Inequality solutions involve finding the ranges or values for which the inequality holds true. In our exercise, we have two inequalities:

• \(\left(\frac{2}{3}\right)^{x-1} \leq \left(\frac{81}{16}\right)^{x+1}\)
• \(\left(\frac{2}{3}\right)^{x-1} \geq \left(\frac{81}{16}\right)^{x+1}\)

To solve these, first determine where the equality \(\left(\frac{2}{3}\right)^{x-1} = \left(\frac{81}{16}\right)^{x+1}\) occurs. By solving, we found \(x = \frac{3}{5}\). The solution \(x = \frac{3}{5}\) represents the only intersection point where both expressions are equal.

For inequality (b), \(\left(\frac{2}{3}\right)^{x-1} \leq \left(\frac{81}{16}\right)^{x+1}\), this means finding where the first expression is less than or equals to the second. Graphically, it represents the points where the first curve is below or exactly on the second curve, giving us the solution \(x \geq \frac{3}{5}\).Similarly, for inequality (c), \(\left(\frac{2}{3}\right)^{x-1} \geq \left(\frac{81}{16}\right)^{x+1}\), it implies finding \(x\) where the first expression overlaps or rises above the second curve.

Therefore, the solution is \(x \leq \frac{3}{5}\). Inequalities are crucial in understanding range and limitations in mathematical models.

Graphical verification is a powerful strategy used to confirm analytical solutions. In this exercise, we graph the two functions:

• \(y_1 = \left(\frac{2}{3}\right)^{x-1}\)
• \(y_2 = \left(\frac{81}{16}\right)^{x+1}\)

Using a calculator or graphing software, plot these functions to observe their interaction.

The goal is to verify the point of intersection, previously found to be \(x = \frac{3}{5}\), which confirms the solution for the original equation \( \left(\frac{2}{3}\right)^{x-1} = \left(\frac{81}{16}\right)^{x+1}\).
This step visualizes where the two expressions are equal, and inspecting beyond this point can aid in determining where inequalities become effective.For inequality solutions, you identify ranges on the graph:

• At \(x = \frac{3}{5}\), the graphs intersect.
• On the domain \(x > \frac{3}{5}\), \(y_1\) falls below \(y_2\).
• On the domain \(x < \frac{3}{5}\), \(y_1\) remains above \(y_2\).

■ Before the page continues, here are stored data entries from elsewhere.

-- ==== Sys2Proof/Machine/EncoderUnit.lean ====
section
/-! DEFINITION. The Encoder Unit's command and its two steps (41_encoder.md R63 to R66). -/

namespace Sys2Proof.Machine

/-- ENCODE(x): admitted when the unit is not BUSY and both lengths fit; then latches `x`, clears and sets BUSY (R63). -/
def execEncode (k : Nat) (x : List Byte) (s : State) : Outcome State :=
  withEu k s fun e =>
    match startRefusal s.offsetWidth e.status x.length (refEncode x).length with
    | some r => .refused r
    | none => .next (Eu.start x)

/-- The byte step: `out = RD(b); OutAppend(out); in_off <- in_off + 1` (R65). -/
def Eu.byteStep (e : Eu) : Outcome Eu :=
  e.onByte fun b => .next (((e.rdByte b).1.outAppend (e.rdByte b).2).advance 1)

/-- The finish step: `out = RD.FLUSH(); OutAppend(out); status <- DONE`, enabled when BUSY at the end of input (R66). -/
def Eu.finishStep (e : Eu) : Outcome Eu :=
  if e.status = .busy ∧ e.inOff = e.inLen then
    .next { e.rdFlush.1.outAppend e.rdFlush.2 with status := .done }
  else .refused .notSelected

/-- EU.STEP (R65). -/
def execEuStep (k : Nat) (s : State) : Outcome State := withEu k s Eu.byteStep

/-- EU.FINISH (R66). -/
def execEuFinish (k : Nat) (s : State) : Outcome State := withEu k s Eu.finishStep

end Sys2Proof.Machine
end

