-- ==== Sys2Proof/Machine/Step.lean ====
section
/-! DEFINITION. One step of the machine, and a word placed where the next step fetches it. -/

namespace Sys2Proof.Machine

/-- One step: the move at the head of the agenda, or, with the agenda empty, the step of the first BUSY unit (log 1). -/
def step (s : State) : Host.Outcome State Fault Refusal :=
  match s.agenda with
  | m :: _ => perform m s.popMove
  | [] => performIdle s

/-- `s` with the bytes of a table word latched as the whole stream of instance 0's Decoder Unit, the unit at its start, and that
unit's wire turn as the next move: what DECODE of those bytes would leave, without its admission (logs 5 and 9). -/
def State.withFetchWord (s : State) (nbits w : Nat) : State :=
  { s.setDu 0 (Du.start (tableBytes nbits w)) with agenda := .wireTurn 0 :: s.agenda }

end Sys2Proof.Machine
end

By examining these segments visually, it confirms and complements analytical findings, enhancing understanding of the function's behavior over different ranges.

Base conversion is pivotal in making equations solvable by using the common base for comparison. Originally, our equation was \( \left(\frac{2}{3}\right)^{x-1} = \left(\frac{81}{16}\right)^{x+1} \). To facilitate solving this, the right side could be expressed with the base \(\frac{3}{2}\) since \(\frac{81}{16} = \left(\frac{3}{2}\right)^4\).

This conversion is crucial because logarithmic solutions to equations require expressions to have the same base. Once in the form \( \left(\frac{2}{3}\right)^{x-1} = \left(\frac{3}{2}\right)^{4(x+1)} \), logarithms help transition this equality into an easy-to-solve algebraic form:- Apply logarithms to both sides, converting exponents to productsThis simplifies comparisons between the two expressions as it aligns them through equivalent bases.

Base conversion elucidates the forms of exponential equations, simplifying their handling and graphical interpretation, and allows for straightforward algebraic manipulations leading to solutions.